Data section Block Start

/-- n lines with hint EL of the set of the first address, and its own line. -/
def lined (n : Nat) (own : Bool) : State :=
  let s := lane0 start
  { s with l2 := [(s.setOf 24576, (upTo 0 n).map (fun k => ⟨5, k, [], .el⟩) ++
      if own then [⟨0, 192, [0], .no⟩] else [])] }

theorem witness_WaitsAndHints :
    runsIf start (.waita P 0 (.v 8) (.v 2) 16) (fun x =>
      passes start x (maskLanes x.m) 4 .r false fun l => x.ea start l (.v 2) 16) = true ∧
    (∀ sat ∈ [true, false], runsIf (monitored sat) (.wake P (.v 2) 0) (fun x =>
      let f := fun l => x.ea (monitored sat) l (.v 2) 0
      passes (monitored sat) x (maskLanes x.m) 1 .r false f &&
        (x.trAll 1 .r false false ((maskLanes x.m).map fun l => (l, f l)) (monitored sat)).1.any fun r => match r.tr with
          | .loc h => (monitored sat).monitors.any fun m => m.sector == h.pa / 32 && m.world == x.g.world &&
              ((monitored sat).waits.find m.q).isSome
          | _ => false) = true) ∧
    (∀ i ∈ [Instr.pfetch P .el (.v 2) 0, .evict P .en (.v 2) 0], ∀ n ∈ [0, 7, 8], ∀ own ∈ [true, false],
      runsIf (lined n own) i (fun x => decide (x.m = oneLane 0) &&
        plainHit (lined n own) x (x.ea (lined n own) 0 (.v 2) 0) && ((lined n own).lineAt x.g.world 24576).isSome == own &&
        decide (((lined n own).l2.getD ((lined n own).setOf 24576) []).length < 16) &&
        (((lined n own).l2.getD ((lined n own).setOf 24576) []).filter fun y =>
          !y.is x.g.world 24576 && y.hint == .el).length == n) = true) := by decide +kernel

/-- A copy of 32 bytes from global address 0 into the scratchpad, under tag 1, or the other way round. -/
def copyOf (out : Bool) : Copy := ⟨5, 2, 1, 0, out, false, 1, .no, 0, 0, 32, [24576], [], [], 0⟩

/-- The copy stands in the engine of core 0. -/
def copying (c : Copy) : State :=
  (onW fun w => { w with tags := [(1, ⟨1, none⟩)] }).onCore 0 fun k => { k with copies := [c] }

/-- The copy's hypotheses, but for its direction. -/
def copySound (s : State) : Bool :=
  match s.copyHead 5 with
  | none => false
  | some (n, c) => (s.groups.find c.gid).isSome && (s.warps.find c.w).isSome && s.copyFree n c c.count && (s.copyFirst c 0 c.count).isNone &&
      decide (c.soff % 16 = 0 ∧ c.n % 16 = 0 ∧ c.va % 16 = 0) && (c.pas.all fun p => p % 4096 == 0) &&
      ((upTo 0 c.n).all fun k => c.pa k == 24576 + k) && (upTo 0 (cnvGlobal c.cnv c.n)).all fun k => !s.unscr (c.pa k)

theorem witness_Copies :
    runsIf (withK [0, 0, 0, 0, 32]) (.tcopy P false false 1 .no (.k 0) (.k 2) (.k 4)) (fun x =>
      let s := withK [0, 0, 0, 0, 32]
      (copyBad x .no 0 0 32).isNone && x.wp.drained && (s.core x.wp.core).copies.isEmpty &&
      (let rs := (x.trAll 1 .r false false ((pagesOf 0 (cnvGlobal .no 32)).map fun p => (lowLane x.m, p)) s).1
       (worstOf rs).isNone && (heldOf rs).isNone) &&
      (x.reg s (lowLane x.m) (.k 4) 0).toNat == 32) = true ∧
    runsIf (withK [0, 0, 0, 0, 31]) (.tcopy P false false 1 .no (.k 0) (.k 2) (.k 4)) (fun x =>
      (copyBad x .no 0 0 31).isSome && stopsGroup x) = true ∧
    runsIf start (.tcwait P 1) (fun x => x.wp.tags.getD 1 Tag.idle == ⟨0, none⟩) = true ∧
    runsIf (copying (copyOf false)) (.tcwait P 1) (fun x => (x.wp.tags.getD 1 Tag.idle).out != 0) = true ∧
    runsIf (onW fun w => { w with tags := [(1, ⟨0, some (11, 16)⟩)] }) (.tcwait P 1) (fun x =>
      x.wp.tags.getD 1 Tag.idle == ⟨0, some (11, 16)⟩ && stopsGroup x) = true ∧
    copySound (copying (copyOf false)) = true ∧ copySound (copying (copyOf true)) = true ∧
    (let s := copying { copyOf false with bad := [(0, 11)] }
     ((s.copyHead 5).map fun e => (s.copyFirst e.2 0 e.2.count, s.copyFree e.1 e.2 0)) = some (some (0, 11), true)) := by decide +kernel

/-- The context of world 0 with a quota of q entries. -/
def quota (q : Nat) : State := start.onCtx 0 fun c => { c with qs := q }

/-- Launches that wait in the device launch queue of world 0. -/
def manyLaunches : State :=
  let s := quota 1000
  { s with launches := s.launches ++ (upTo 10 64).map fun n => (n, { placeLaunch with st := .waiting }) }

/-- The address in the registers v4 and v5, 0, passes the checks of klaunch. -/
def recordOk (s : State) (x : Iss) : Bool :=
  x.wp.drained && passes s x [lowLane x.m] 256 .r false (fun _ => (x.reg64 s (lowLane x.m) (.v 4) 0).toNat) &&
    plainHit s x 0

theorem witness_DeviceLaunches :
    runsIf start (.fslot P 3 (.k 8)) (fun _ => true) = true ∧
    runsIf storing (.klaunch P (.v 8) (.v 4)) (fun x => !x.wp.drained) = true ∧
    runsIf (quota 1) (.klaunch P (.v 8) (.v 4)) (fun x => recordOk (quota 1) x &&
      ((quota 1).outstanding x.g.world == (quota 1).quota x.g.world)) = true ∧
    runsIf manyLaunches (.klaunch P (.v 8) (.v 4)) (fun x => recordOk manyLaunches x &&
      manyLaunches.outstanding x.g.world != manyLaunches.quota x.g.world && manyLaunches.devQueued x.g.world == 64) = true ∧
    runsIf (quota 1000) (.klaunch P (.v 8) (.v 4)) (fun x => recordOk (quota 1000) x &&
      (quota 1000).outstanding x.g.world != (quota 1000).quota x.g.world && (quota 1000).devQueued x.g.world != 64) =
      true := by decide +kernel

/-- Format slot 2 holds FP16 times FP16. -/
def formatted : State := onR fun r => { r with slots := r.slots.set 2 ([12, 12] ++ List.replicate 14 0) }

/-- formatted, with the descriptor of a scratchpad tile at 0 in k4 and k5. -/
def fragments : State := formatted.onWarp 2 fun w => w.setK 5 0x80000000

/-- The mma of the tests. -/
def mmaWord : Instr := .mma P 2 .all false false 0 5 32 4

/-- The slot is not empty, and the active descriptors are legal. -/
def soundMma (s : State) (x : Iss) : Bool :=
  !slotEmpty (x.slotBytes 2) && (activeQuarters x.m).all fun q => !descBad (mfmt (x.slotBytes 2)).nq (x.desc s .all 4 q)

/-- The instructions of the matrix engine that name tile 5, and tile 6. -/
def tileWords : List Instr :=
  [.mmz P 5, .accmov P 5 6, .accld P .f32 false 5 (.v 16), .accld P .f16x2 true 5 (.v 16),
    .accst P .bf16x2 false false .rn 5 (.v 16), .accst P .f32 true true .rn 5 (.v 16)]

Data section Block End

Task brief. Your task is to reproduce each entry exactly.

Task result.
/-- n lines with hint EL of the set of the first address, and its own line. -/
def lined (n : Nat) (own : Bool) : State :=
  let s := lane0 start
  { s with l2 := [(s.setOf 24576, (upTo 0 n).map (fun k => ⟨5, k, [], .el⟩) ++
      if own then [⟨0, 192, [0], .no⟩] else [])] }

theorem witness_WaitsAndHints :
    runsIf start (.waita P 0 (.v 8) (.v 2) 16) (fun x =>
      passes start x (maskLanes x.m) 4 .r false fun l => x.ea start l (.v 2) 16) = true ∧
    (∀ sat ∈ [true, false], runsIf (monitored sat) (.wake P (.v 2) 0) (fun x =>
      let f := fun l => x.ea (monitored sat) l (.v 2) 0
      passes (monitored sat) x (maskLanes x.m) 1 .r false f &&
        (x.trAll 1 .r false false ((maskLanes x.m).map fun l => (l, f l)) (monitored sat)).1.any fun r => match r.tr with
          | .loc h => (monitored sat).monitors.any fun m => m.sector == h.pa / 32 && m.world == x.g.world &&
              ((monitored sat).waits.find m.q).isSome
          | _ => false) = true) ∧
    (∀ i ∈ [Instr.pfetch P .el (.v 2) 0, .evict P .en (.v 2) 0], ∀ n ∈ [0, 7, 8], ∀ own ∈ [true, false],
      runsIf (lined n own) i (fun x => decide (x.m = oneLane 0) &&
        plainHit (lined n own) x (x.ea (lined n own) 0 (.v 2) 0) && ((lined n own).lineAt x.g.world 24576).isSome == own &&
        decide (((lined n own).l2.getD ((lined n own).setOf 24576) []).length < 16) &&
        (((lined n own).l2.getD ((lined n own).setOf 24576) []).filter fun y =>
          !y.is x.g.world 24576 && y.hint == .el).length == n) = true) := by decide +kernel

/-- A copy of 32 bytes from global address 0 into the scratchpad, under tag 1, or the other way round. -/
def copyOf (out : Bool) : Copy := ⟨5, 2, 1, 0, out, false, 1, .no, 0, 0, 32, [24576], [], [], 0⟩

/-- The copy stands in the engine of core 0. -/
def copying (c : Copy) : State :=
  (onW fun w => { w with tags := [(1, ⟨1, none⟩)] }).onCore 0 fun k => { k with copies := [c] }

/-- The copy's hypotheses, but for its direction. -/
def copySound (s : State) : Bool :=
  match s.copyHead 5 with
  | none => false
  | some (n, c) => (s.groups.find c.gid).isSome && (s.warps.find c.w).isSome && s.copyFree n c c.count && (s.copyFirst c 0 c.count).isNone &&
      decide (c.soff % 16 = 0 ∧ c.n % 16 = 0 ∧ c.va % 16 = 0) && (c.pas.all fun p => p % 4096 == 0) &&
      ((upTo 0 c.n).all fun k => c.pa k == 24576 + k) && (upTo 0 (cnvGlobal c.cnv c.n)).all fun k => !s.unscr (c.pa k)

theorem witness_Copies :
    runsIf (withK [0, 0, 0, 0, 32]) (.tcopy P false false 1 .no (.k 0) (.k 2) (.k 4)) (fun x =>
      let s := withK [0, 0, 0, 0, 32]
      (copyBad x .no 0 0 32).isNone && x.wp.drained && (s.core x.wp.core).copies.isEmpty &&
      (let rs := (x.trAll 1 .r false false ((pagesOf 0 (cnvGlobal .no 32)).map fun p => (lowLane x.m, p)) s).1
       (worstOf rs).isNone && (heldOf rs).isNone) &&
      (x.reg s (lowLane x.m) (.k 4) 0).toNat == 32) = true ∧
    runsIf (withK [0, 0, 0, 0, 31]) (.tcopy P false false 1 .no (.k 0) (.k 2) (.k 4)) (fun x =>
      (copyBad x .no 0 0 31).isSome && stopsGroup x) = true ∧
    runsIf start (.tcwait P 1) (fun x => x.wp.tags.getD 1 Tag.idle == ⟨0, none⟩) = true ∧
    runsIf (copying (copyOf false)) (.tcwait P 1) (fun x => (x.wp.tags.getD 1 Tag.idle).out != 0) = true ∧
    runsIf (onW fun w => { w with tags := [(1, ⟨0, some (11, 16)⟩)] }) (.tcwait P 1) (fun x =>
      x.wp.tags.getD 1 Tag.idle == ⟨0, some (11, 16)⟩ && stopsGroup x) = true ∧
    copySound (copying (copyOf false)) = true ∧ copySound (copying (copyOf true)) = true ∧
    (let s := copying { copyOf false with bad := [(0, 11)] }
     ((s.copyHead 5).map fun e => (s.copyFirst e.2 0 e.2.count, s.copyFree e.1 e.2 0)) = some (some (0, 11), true)) := by decide +kernel

/-- The context of world 0 with a quota of q entries. -/
def quota (q : Nat) : State := start.onCtx 0 fun c => { c with qs := q }

/-- Launches that wait in the device launch queue of world 0. -/
def manyLaunches : State :=
  let s := quota 1000
  { s with launches := s.launches ++ (upTo 10 64).map fun n => (n, { placeLaunch with st := .waiting }) }

/-- The address in the registers v4 and v5, 0, passes the checks of klaunch. -/
def recordOk (s : State) (x : Iss) : Bool :=
  x.wp.drained && passes s x [lowLane x.m] 256 .r false (fun _ => (x.reg64 s (lowLane x.m) (.v 4) 0).toNat) &&
    plainHit s x 0

theorem witness_DeviceLaunches :
    runsIf start (.fslot P 3 (.k 8)) (fun _ => true) = true ∧
    runsIf storing (.klaunch P (.v 8) (.v 4)) (fun x => !x.wp.drained) = true ∧
    runsIf (quota 1) (.klaunch P (.v 8) (.v 4)) (fun x => recordOk (quota 1) x &&
      ((quota 1).outstanding x.g.world == (quota 1).quota x.g.world)) = true ∧
    runsIf manyLaunches (.klaunch P (.v 8) (.v 4)) (fun x => recordOk manyLaunches x &&
      manyLaunches.outstanding x.g.world != manyLaunches.quota x.g.world && manyLaunches.devQueued x.g.world == 64) = true ∧
    runsIf (quota 1000) (.klaunch P (.v 8) (.v 4)) (fun x => recordOk (quota 1000) x &&
      (quota 1000).outstanding x.g.world != (quota 1000).quota x.g.world && (quota 1000).devQueued x.g.world != 64) =
      true := by decide +kernel

/-- Format slot 2 holds FP16 times FP16. -/
def formatted : State := onR fun r => { r with slots := r.slots.set 2 ([12, 12] ++ List.replicate 14 0) }

/-- formatted, with the descriptor of a scratchpad tile at 0 in k4 and k5. -/
def fragments : State := formatted.onWarp 2 fun w => w.setK 5 0x80000000

/-- The mma of the tests. -/
def mmaWord : Instr := .mma P 2 .all false false 0 5 32 4

/-- The slot is not empty, and the active descriptors are legal. -/
def soundMma (s : State) (x : Iss) : Bool :=
  !slotEmpty (x.slotBytes 2) && (activeQuarters x.m).all fun q => !descBad (mfmt (x.slotBytes 2)).nq (x.desc s .all 4 q)

/-- The instructions of the matrix engine that name tile 5, and tile 6. -/
def tileWords : List Instr :=
  [.mmz P 5, .accmov P 5 6, .accld P .f32 false 5 (.v 16), .accld P .f16x2 true 5 (.v 16),
    .accst P .bf16x2 false false .rn 5 (.v 16), .accst P .f32 true true .rn 5 (.v 16)]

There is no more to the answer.